## Task:
Show each line of the records below where the word "secs" occurs.
═════ Data to examine
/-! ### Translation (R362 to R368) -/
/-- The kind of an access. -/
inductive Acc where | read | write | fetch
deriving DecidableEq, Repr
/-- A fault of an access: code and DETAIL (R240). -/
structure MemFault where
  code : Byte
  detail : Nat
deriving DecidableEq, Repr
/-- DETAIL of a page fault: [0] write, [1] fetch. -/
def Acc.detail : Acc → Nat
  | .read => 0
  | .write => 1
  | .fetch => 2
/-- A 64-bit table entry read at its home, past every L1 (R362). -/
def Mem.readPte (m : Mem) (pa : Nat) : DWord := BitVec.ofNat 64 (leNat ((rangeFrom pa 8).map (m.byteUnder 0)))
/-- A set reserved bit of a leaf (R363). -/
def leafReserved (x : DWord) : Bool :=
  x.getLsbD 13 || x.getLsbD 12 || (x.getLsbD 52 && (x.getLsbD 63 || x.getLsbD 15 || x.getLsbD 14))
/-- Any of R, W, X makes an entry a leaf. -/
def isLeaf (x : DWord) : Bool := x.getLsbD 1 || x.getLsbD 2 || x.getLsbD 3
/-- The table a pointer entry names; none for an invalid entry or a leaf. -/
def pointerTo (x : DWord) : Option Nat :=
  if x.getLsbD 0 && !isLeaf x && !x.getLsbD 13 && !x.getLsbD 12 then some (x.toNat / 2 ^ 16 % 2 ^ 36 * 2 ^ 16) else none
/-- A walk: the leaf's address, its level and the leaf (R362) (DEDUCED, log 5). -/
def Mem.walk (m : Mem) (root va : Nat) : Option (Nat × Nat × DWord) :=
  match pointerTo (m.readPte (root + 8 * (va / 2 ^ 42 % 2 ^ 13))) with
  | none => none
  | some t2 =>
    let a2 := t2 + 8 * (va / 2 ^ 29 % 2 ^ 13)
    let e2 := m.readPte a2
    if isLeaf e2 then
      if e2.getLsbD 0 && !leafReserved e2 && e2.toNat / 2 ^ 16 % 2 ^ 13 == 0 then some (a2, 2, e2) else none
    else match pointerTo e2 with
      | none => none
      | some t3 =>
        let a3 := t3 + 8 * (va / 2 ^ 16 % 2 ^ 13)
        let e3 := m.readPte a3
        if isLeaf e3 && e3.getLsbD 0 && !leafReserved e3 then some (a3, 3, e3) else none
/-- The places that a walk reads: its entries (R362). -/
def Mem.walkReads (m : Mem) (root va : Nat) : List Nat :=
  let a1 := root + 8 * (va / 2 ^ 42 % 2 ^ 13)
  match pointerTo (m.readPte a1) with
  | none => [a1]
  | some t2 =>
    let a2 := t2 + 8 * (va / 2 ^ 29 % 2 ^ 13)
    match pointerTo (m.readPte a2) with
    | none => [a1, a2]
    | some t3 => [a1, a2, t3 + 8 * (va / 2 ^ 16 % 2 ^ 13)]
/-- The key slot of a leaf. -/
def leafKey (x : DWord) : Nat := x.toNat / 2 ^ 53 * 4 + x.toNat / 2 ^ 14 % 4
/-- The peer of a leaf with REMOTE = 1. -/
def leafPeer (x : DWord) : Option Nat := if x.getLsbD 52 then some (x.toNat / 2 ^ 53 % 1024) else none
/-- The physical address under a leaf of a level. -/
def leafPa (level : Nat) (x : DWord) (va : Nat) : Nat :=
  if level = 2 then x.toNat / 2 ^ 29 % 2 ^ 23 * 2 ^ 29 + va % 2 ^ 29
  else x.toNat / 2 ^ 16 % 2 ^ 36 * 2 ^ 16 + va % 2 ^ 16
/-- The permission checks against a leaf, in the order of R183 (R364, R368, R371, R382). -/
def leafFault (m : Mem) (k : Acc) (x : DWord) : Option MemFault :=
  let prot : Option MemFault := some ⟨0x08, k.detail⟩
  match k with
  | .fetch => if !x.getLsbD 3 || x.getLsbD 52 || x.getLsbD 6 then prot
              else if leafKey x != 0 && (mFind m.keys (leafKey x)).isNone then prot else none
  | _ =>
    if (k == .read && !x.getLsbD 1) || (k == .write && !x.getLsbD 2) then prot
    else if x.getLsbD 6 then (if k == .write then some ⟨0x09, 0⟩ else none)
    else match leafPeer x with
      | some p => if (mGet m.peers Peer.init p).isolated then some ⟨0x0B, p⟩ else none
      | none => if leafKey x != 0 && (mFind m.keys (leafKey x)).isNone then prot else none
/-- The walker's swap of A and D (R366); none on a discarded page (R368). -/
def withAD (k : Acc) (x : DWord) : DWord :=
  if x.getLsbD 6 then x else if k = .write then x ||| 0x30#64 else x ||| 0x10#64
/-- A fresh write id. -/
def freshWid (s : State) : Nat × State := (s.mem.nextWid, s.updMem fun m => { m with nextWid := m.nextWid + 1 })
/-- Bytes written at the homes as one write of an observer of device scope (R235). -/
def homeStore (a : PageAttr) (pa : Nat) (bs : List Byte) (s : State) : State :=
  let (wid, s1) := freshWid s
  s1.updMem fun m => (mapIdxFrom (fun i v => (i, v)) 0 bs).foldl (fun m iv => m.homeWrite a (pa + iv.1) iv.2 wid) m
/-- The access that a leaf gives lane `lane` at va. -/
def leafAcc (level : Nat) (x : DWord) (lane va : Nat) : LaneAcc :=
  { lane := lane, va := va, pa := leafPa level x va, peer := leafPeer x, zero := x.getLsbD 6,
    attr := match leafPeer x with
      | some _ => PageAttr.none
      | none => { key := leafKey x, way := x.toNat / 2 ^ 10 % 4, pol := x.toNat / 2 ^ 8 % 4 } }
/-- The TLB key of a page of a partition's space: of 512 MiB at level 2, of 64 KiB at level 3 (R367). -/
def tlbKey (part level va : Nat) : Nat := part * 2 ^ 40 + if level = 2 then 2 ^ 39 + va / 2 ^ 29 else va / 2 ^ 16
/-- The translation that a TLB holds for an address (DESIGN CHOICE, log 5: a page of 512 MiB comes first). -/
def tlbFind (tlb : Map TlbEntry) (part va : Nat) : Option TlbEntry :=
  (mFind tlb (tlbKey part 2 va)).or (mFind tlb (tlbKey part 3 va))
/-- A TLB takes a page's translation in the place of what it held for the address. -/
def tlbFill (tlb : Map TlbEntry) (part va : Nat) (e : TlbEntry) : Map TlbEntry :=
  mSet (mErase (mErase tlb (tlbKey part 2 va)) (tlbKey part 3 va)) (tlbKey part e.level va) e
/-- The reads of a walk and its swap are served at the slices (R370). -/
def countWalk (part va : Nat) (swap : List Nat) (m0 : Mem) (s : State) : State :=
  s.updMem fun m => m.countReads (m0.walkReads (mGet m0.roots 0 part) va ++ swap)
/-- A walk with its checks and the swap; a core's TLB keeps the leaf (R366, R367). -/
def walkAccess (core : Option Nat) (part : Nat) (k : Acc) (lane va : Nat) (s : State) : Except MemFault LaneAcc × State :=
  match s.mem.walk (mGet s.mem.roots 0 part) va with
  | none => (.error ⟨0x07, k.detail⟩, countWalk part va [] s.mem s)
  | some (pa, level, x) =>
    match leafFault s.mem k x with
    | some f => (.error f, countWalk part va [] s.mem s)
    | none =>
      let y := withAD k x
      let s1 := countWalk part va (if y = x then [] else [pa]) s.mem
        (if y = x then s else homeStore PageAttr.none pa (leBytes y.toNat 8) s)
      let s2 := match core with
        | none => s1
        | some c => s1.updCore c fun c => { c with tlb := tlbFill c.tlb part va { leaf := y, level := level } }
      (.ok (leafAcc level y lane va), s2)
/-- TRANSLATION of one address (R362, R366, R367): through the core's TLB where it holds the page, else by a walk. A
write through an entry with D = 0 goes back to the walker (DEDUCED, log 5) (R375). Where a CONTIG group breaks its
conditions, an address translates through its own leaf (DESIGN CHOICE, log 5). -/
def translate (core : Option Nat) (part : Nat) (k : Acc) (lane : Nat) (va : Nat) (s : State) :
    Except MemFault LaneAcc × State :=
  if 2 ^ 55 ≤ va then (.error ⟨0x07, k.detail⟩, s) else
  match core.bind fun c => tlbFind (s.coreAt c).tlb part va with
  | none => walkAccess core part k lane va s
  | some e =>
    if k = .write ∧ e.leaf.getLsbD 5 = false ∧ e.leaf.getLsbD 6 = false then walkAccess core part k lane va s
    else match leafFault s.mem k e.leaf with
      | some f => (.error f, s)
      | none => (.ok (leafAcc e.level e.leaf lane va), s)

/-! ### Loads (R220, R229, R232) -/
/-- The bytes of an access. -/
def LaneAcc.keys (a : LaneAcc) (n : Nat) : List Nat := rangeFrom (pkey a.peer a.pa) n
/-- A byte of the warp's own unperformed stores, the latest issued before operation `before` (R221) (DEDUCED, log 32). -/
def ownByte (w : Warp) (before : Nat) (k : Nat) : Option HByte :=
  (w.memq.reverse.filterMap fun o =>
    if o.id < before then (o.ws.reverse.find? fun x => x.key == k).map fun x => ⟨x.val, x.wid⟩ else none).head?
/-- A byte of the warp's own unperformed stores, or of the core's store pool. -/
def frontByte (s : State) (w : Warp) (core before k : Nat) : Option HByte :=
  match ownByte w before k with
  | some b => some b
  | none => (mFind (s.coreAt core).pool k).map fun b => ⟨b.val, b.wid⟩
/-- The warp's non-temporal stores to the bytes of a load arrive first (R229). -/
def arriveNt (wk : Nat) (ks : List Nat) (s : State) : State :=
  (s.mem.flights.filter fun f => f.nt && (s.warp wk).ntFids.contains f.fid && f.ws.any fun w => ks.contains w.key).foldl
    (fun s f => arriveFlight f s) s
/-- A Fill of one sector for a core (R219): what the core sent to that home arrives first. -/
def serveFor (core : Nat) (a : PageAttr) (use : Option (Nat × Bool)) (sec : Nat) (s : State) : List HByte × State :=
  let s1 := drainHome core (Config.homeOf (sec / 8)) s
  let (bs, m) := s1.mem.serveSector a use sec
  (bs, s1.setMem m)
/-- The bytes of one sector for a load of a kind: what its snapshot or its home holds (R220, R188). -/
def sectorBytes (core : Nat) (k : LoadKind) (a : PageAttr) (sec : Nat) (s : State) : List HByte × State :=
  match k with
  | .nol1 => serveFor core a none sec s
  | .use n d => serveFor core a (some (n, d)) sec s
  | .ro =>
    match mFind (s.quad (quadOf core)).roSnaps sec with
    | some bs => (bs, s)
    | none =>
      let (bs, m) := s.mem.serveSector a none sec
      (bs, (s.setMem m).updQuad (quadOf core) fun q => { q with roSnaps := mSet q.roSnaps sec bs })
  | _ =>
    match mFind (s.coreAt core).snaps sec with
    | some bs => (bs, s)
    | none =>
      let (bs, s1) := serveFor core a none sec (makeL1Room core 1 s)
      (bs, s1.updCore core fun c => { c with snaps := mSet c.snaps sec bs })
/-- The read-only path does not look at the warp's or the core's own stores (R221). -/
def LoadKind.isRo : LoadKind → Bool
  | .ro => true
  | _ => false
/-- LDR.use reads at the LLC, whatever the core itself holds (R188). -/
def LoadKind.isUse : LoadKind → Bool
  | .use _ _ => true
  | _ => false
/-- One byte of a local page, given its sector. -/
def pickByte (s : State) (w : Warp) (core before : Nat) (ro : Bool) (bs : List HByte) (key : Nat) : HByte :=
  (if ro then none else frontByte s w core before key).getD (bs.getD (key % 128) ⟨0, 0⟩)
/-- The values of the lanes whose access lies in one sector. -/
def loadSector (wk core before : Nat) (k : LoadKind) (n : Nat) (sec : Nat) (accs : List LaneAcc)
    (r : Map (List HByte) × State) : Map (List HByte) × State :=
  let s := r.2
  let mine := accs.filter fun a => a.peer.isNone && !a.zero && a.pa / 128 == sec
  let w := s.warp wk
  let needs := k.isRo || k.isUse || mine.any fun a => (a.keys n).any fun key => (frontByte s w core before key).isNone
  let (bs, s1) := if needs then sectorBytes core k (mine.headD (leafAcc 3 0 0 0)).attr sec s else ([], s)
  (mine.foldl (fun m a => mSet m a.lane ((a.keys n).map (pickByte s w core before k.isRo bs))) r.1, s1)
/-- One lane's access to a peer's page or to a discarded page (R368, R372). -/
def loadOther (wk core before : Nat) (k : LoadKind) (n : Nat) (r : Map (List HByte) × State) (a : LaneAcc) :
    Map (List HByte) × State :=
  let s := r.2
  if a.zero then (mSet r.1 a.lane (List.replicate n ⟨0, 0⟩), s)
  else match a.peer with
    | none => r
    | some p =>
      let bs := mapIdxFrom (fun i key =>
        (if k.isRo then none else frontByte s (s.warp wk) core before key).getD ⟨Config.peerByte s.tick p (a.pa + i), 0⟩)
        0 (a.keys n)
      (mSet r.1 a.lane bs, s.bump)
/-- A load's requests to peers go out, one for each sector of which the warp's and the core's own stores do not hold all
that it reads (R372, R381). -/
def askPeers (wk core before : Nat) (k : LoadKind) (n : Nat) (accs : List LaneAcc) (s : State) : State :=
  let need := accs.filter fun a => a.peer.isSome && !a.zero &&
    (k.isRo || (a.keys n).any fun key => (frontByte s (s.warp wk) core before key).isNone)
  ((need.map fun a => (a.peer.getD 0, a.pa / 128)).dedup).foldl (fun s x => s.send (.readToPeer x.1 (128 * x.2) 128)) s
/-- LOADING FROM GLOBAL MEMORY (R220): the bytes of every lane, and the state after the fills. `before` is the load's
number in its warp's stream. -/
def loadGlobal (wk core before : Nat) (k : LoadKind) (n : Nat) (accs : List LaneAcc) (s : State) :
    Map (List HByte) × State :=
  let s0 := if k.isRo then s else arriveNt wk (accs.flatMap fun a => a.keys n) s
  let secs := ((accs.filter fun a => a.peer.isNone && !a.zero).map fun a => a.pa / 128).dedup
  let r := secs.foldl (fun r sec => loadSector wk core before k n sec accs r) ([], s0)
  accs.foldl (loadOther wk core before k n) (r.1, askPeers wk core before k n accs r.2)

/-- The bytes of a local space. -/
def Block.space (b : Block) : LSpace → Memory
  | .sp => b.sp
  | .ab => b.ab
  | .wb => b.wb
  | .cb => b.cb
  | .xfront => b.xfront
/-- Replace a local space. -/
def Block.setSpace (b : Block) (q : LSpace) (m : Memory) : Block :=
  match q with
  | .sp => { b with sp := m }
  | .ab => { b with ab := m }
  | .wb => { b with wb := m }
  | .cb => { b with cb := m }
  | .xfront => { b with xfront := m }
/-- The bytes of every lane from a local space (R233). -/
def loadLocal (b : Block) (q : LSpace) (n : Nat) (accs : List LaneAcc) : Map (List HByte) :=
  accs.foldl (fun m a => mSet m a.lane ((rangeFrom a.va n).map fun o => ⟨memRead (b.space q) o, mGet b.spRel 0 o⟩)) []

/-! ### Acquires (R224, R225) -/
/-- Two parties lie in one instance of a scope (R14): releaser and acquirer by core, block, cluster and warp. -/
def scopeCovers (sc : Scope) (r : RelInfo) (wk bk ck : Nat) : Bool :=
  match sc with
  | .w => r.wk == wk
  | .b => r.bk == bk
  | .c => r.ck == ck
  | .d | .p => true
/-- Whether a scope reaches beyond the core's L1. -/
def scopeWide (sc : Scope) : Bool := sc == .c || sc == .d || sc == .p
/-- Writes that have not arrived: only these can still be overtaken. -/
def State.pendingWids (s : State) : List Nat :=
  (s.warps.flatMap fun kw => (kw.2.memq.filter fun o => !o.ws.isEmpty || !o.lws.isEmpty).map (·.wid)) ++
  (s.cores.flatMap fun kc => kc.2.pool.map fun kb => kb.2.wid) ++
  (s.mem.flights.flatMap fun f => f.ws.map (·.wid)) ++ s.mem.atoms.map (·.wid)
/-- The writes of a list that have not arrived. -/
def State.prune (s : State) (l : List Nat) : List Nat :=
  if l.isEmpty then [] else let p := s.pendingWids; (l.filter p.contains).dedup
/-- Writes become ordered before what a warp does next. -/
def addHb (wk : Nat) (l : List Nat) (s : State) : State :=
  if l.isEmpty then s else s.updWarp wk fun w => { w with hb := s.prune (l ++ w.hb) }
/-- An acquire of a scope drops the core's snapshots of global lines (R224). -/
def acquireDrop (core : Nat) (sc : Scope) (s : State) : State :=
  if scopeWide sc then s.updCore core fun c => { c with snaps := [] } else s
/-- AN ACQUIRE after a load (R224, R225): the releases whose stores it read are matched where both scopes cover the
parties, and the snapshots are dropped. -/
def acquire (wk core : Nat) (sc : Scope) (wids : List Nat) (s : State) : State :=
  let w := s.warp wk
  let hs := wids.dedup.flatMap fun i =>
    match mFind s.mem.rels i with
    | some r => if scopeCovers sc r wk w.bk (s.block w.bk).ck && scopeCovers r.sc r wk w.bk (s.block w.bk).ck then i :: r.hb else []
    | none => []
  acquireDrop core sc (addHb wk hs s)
══════════
## Response:
  let secs := ((accs.filter fun a => a.peer.isNone && !a.zero).map fun a => a.pa / 128).dedup
  let r := secs.foldl (fun r sec => loadSector wk core before k n sec accs r) ([], s0)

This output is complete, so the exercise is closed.